26 Jul 2011
The Netherlands’ biggest telecommunications group by revenue and subscribers, KPN Telecom (also known as Royal KPN), said its net income for the three months ended 30 June 2011 fell 11% year-on-year to EUR414 million (USD595 million), from EUR465 million in the same period a year ago, while revenue dipped 1.9% to EUR3.29 billion. KPN attributed the declining profitability in part on a high number of its smartphone cellular users cancelling high-end packages in favour of low-cost internet-based messaging service options. The Hague-based KPN noted that the increasing use of mobile and social media applications such as Skype and WhatsApp ate into its bottom line. KPN had hoped to charge users for access to such applications but the Dutch government blocked this plan as it set out its stall to create tough net neutrality laws in the country.

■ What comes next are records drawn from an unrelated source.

/-- Step 4 (R318, R337): the selections, written together when one has changed. -/
def anvSelections (s : State) : State :=
  if !svOn s then s
  else
    let old := anvSel s
    let s := (List.finRange 4).foldl anvSelect s
    if anvSel s = old then s else safeselWrite (anvSel s) (~~~(anvSel s)) s

/-- The order of the axis monitors in R330, as bits of HIT, less I_MAX, which acts at the word. -/
def anvOrder : List Nat := [5, 6, 1, 2, 3, 7, 4]

/-- Step 5 (R318): the reactions of the monitors that stand violated, in the order of R330. `was` holds the violations of the
cycle before. -/
def anvReactions (was : Vector (BitVec 8) 4) (s : State) : State :=
  anvOrder.foldl (fun s b =>
    (List.finRange 4).foldl (fun s n =>
      if s.anv.ax[n].viol.getLsbD b then anvHit n b (!was[n].getLsbD b) s else s) s) s

/-- SS1 and DSG demands newly set act once, at the start of the cycle (R333, R341). -/
def anvDemands (new : Word) (s : State) : State :=
  let s := (List.finRange 4).foldl (fun s n => if new.getLsbD (20 + n.val) then anvAdd 0 (some n) 5 false s else s) s
  if new.getLsbD 25 then (dsgRequest 2 s).1 else s

/-- The stop demand, the last monitor of R330. -/
def anvStop (dem : Word) (s : State) : State := if dem.getLsbD 24 && svOn s then anvReact 0x1B none 9 s else s

/-- The time from which a brake's feedback disagrees with its output, as they stand now (R334). -/
def fbWatch (k : Fin 2) (s : State) : State :=
  let v := if (sbcFb s k).2 && (sbcFb s k).1 != sbcOut s k then some ((s.anv.fbSince[k]).getD s.time) else none
  s.modAnv fun a => { a with fbSince := vset a.fbSince k v }

/-- Step 5, last part (R318): the brakes that are allowed are released. -/
def anvBrakes (s : State) : State :=
  let s := s.modAnv fun a => { a with brk := (if sbcAllowed s 0 then 1#2 else 0#2) ||| (if sbcAllowed s 1 then 2#2 else 0#2) }
  fbWatch 1 (fbWatch 0 s)

/-- The Anvil's state after a cycle (R321). -/
def anvState (s : State) : State :=
  if s.sv = svArmed && (devStandby ≤ s.dev && s.dev ≤ devRun) && !s.flag Fld.ANV_STATUS_CUT && !anvDevice s &&
      (s.f Fld.ANV_WD_T_WD = 0 || (s.anv.demandCyc != 0 && s.time ≤ s.anv.demandCyc + s.f Fld.ANV_WD_T_WD * msCycles)) then
    s.setSv svEnabled
  else if s.sv = svEnabled && (s.dev = devSafe || s.dev = devConfig) && !anvDevice s then s.setSv svArmed
  else s

/-- One monitoring cycle (R318). -/
def anvCycle (s : State) : State :=
  let s := s.modAnv fun a => { a with beat := s.time, cycles := a.cycles + 1 }
  if !s.anvLive then s
  else
    let dem := s.rd .ANV_DEMAND
    let new := dem &&& ~~~s.anv.applied
    let s := s.modAnv fun a => { a with applied := dem }
    let was := s.anv.ax.map (·.viol)
    let s := (List.finRange 4).foldl (fun s n => anvSample n s) s
    let s := anvDemands new s
    let s := (List.finRange 4).foldl (anvAxis dem new) s
    let bad := anvVdcBad s
    let wasBad := s.anv.vdcBad
    let s := s.modAnv fun a => { a with vdcBad := bad }
    let s := anvSelections s
    let s := anvReactions was s
    let s := if bad then
        let s := s.raise Fld.ANV_STATUS_VDC_HIT
        if !wasBad || s.f Fld.ANV_VDC_REACT % 8 != 0 then anvReact 0x18 none (s.f Fld.ANV_VDC_REACT) s else s
      else s
    anvBrakes (anvState (anvApply (anvStop dem s)))

/-- MONITORING_CYCLE (R318). -/
def execMonitoringCycle (s : State) : Host.Outcome State Fault Refusal := .next (if s.anv.failed then s else anvCycle s)

/-- WATCHDOG_EXPIRY (R342): T_WD passes without an accepted DEMAND frame, from SV_ARMED on. -/
def execWatchdogExpiry (s : State) : Host.Outcome State Fault Refusal :=
  .next (
    if s.anvLive && svOn s && s.f Fld.ANV_WD_T_WD != 0 && !s.anv.wdOut then
      let s := s.advance (max s.anv.demandCyc s.anv.armedCyc + s.f Fld.ANV_WD_T_WD * msCycles + 1)
      let s := s.modAnv fun a => { a with wdOut := true }
      anvReact 0x19 none (s.f Fld.ANV_WD_WD_REACT) (s.raise Fld.ANV_STATUS_WD_EXP)
    else s)

/-! ## Brakes (R334) -/

/-- BRAKE_FEEDBACK_MISMATCH (R334): the feedback of a brake has disagreed with its output for longer than T_FB. -/
def execBrakeFeedbackMismatch (k : Fin 2) (s : State) : Host.Outcome State Fault Refusal :=
  .next (
    let s := fbWatch k s
    match s.anv.fbSince[k] with
    | some t =>
      if s.anvLive && !(s.f Fld.ANV_SBC_STAT_MISM).testBit k.val then
        let s := s.advance (t + s.f Fld.ANV_SBC_T_FB * msCycles + 1)
        anvLatch 0x6404 (s.setF Fld.ANV_SBC_STAT_MISM (s.f Fld.ANV_SBC_STAT_MISM ||| 2 ^ k.val))
      else s
    | none => s)

/-! ## Failure of the domain (R317) -/

/-- The Anvil domain fails: SYS records 0x6408 and the device enters FAULT; as a cause of class 0x4 it takes the Anvil to SV_LATCHED
(R321). -/
def anvFail (s : State) : State :=
  if s.anv.failed then s else anvLatch 0x6408 (s.modAnv fun a => { a with failed := true })

/-- HEARTBEAT_MISSING (R317): 200 us pass without a heartbeat. -/
def execHeartbeatMissing (s : State) : Host.Outcome State Fault Refusal :=
  .next (if s.anv.failed then s else anvFail (s.advance (s.anv.beat + 200 * Config.cyclesPerUs)))

/-- ANVIL_DOMAIN_FAIL (R317): a comparator mismatch, an uncorrectable ECC error, VDD_SV out of range or a clock failure. -/
def execAnvilDomainFail (s : State) : Host.Outcome State Fault Refusal := .next (anvFail s)

/-! ## Parameters (R343 to R346) -/

/-- One step of CRC-32 (IEEE 802.3), reflected. -/
def crc32Bit : Nat → BitVec 32 → BitVec 32
  | 0, c => c
  | k + 1, c => crc32Bit k (if c.getLsbD 0 then (c >>> 1) ^^^ 0xEDB88320#32 else c >>> 1)

/-- CRC-32 of IEEE 802.3 over words, each least significant byte first. -/
def crc32 (ws : List Word) : Word := ~~~(ws.foldl (fun c w => crc32Bit 32 (c ^^^ w)) 0xFFFFFFFF#32)

/-- The parameter image with the offset of each word, in ascending order (R343). -/
def anvImage (s : State) : List (Nat × Word) :=
  [(0x00C, s.rd .ANV_CFG), (0x010, s.rd .ANV_VDC), (0x014, s.rd .ANV_VDC_LIM), (0x018, s.rd .ANV_WD), (0x01C, s.rd .ANV_SBC)] ++
    ((List.range 64).map fun i =>
      (0x100 + 4 * i, match Reg.ofAnvOff (0x100 + 4 * i) with
        | some r => s.rd r
        | none => 0#32)) ++
    ((List.range 0x880).map fun i => (0x4000 + 4 * i, s.memW (0x400F4000 + 4 * i)))

/-- A reaction field is legal (R344). -/
def reactOk (field : Nat) (some_ : Bool) : Bool := field % 8 != 7 && (field % 8 != 6 || 8 ≤ field) && (!some_ || field % 8 != 0)

/-- A word that spells a positive finite number. -/
def posFinite (w : Word) : Bool := fFinite w && !fSign w && !fIsZero w

/-- The rules of R344 that a word of an axis block breaks, by its offset in the block. -/
def axisWordOk (s : State) (n : Fin 4) (o : Nat) : Bool :=
  let on := s.anvOn n
  match o with
  | 0x00 => !on || ((s.f (Fld.ANV_AX_CFG_FB_SRC n) = 1 || s.f (Fld.ANV_AX_CFG_FB_SRC n) = 2) &&
      1 ≤ s.f (Fld.ANV_AX_CFG_PP n) && s.f (Fld.ANV_AX_CFG_PP n) ≤ 64)
  | 0x04 => !on ||
      (let ch := s.f (Fld.ANV_AX_CFG_FB_CH n)
       if h : s.f (Fld.ANV_AX_CFG_FB_SRC n) = 2 then
         ch < 4 && s.f (Fld.ANV_AX_CPR_CPR n) = 2 ^ s.f (Fld.FBK_SSI_FRAME_ST_BITS ⟨ch % 4, Nat.mod_lt _ (by decide)⟩)
       else s.f (Fld.ANV_AX_CPR_CPR n) = s.f (Fld.FBK_QE_MOD_MOD ⟨ch % 8, Nat.mod_lt _ (by decide)⟩))
  | 0x08 => s.f (Fld.ANV_AX_IMAX_N_STALE n) != 0
  | 0x0C => posFinite (s.rd (.ANV_AX_ISC n))
  | 0x14 => (0 < slsLimit s n 0 && slsLimit s n 0 ≤ s.f (Fld.ANV_AX_NMAX_NMAX n) &&
      0 < slsLimit s n 1 && slsLimit s n 1 ≤ s.f (Fld.ANV_AX_NMAX_NMAX n))
  | 0x18 => (0 < slsLimit s n 2 && slsLimit s n 2 ≤ s.f (Fld.ANV_AX_NMAX_NMAX n) &&
      0 < slsLimit s n 3 && slsLimit s n 3 ≤ s.f (Fld.ANV_AX_NMAX_NMAX n))
  | 0x20 => 10 * s.f (Fld.ANV_AX_SS1_N_STOP n) <
      10 * s.f (Fld.ANV_AX_SLSC_N_TOL n) + s.f (Fld.ANV_AX_SS1_DEC n) * s.f (Fld.ANV_AX_SS1_T_SS1 n)
  | 0x24 => posFinite (s.rd (.ANV_AX_KE n))
  | 0x28 => (s.f (Fld.ANV_AX_SELTH_R_OFF n) < s.f (Fld.ANV_AX_SELTH_R_ON n) && s.f (Fld.ANV_AX_SELTH_N_TQ n) != 0)
  | 0x2C => posFinite (s.rd (.ANV_AX_ITAB n))
  | 0x30 => posFinite (s.rd (.ANV_AX_NTAB n))
  | 0x34 => (fFinite (s.rd (.ANV_AX_TTOL n)) && (!fSign (s.rd (.ANV_AX_TTOL n)) || fIsZero (s.rd (.ANV_AX_TTOL n))))
  | 0x3C => (List.range 8).all (fun b => reactOk (anvField s n b) (b = 0 || b = 1 || b = 5 || b = 6)) && anvField s n 7 % 8 != 5
  | _ => true

/-- A GPIO number is one of the precharge sequencer's pins. -/
def pchPin (s : State) (io : Nat) : Bool :=
  io = s.f Fld.PWM_DSC_PCH_CFG_PCH_IO || io = s.f Fld.PWM_DSC_PCH_CFG_MAIN_IO ||
    io = s.f Fld.PWM_DSC_PCH_CFG_NEG_IO || io = s.f Fld.PWM_DSC_PCH_CFG_FB_IO

/-- The SBC rules of R344. -/
def sbcOk (s : State) : Bool :=
  let ax (i : Nat) : Bool := s.anvOn ⟨i % 4, Nat.mod_lt _ (by decide)⟩
  (!s.flag Fld.ANV_SBC_EN0 || ax (s.f Fld.ANV_SBC_AX0_SEL)) && (!s.flag Fld.ANV_SBC_EN1 || ax (s.f Fld.ANV_SBC_AX1_SEL)) &&
    (!s.flag Fld.ANV_SBC_FB_EN0 || !pchPin s (s.f Fld.ANV_SBC_FB_IO0)) &&
    (!s.flag Fld.ANV_SBC_FB_EN1 || !pchPin s (s.f Fld.ANV_SBC_FB_IO1))

/-- A word of the image passes the rules of R344. A rule over several words is broken by the word that it limits. -/
def imageWordOk (s : State) (off : Nat) (w : Word) : Bool :=
  if off = 0x00C then 1 ≤ s.f Fld.ANV_CFG_T_DISC && s.f Fld.ANV_CFG_T_DISC ≤ 100
  else if off = 0x010 then reactOk (s.f Fld.ANV_VDC_REACT) false
  else if off = 0x014 then
    0 < s.f Fld.ANV_VDC_LIM_VDC_FLOOR && s.f Fld.ANV_VDC_LIM_VDC_FLOOR < s.f Fld.ANV_VDC_LIM_VDC_MAX &&
      s.f Fld.ANV_VDC_LIM_VDC_MAX < s.f Fld.ANV_VDC_V_FS
  else if off = 0x018 then reactOk (s.f Fld.ANV_WD_WD_REACT) false && reactOk (s.f Fld.ANV_WD_RET_REACT) false
  else if off = 0x01C then sbcOk s
  else if off < 0x200 then axisWordOk s ⟨(off - 0x100) / 0x40 % 4, Nat.mod_lt _ (by decide)⟩ ((off - 0x100) % 0x40)
  else if off < 0x6000 then !s.anvOn ⟨(off - 0x4000) / 0x800 % 4, Nat.mod_lt _ (by decide)⟩ || fFinite w
  else
    let n : Fin 4 := ⟨(off - 0x6000) / 0x80 % 4, Nat.mod_lt _ (by decide)⟩
    !s.anvOn n || (fFinite w && (off % 8 = 0 || !fFinite (s.memW (0x400F0000 + off - 4)) || !fLess (s.memW (0x400F0000 + off - 4)) w))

KPN’s weaker than anticipated performance saw it missing the EUR439 million net profit estimate in a poll of five analysts conducted by Bloomberg. Nevertheless, the telco reaffirmed its forecast that earnings before interest, taxes, depreciation and amortisation (EBITDA) will exceed EUR5.3 billion in 2011. Chief Executive Officer Eelco Blok said: ‘The market and regulatory headwinds that we have been experiencing … continued to affect our financial performance in the second quarter, notably in our domestic business’. The CEO, who took over in April, has revealed plans to shed between 4,000 and 5,000 jobs in the country by 2015.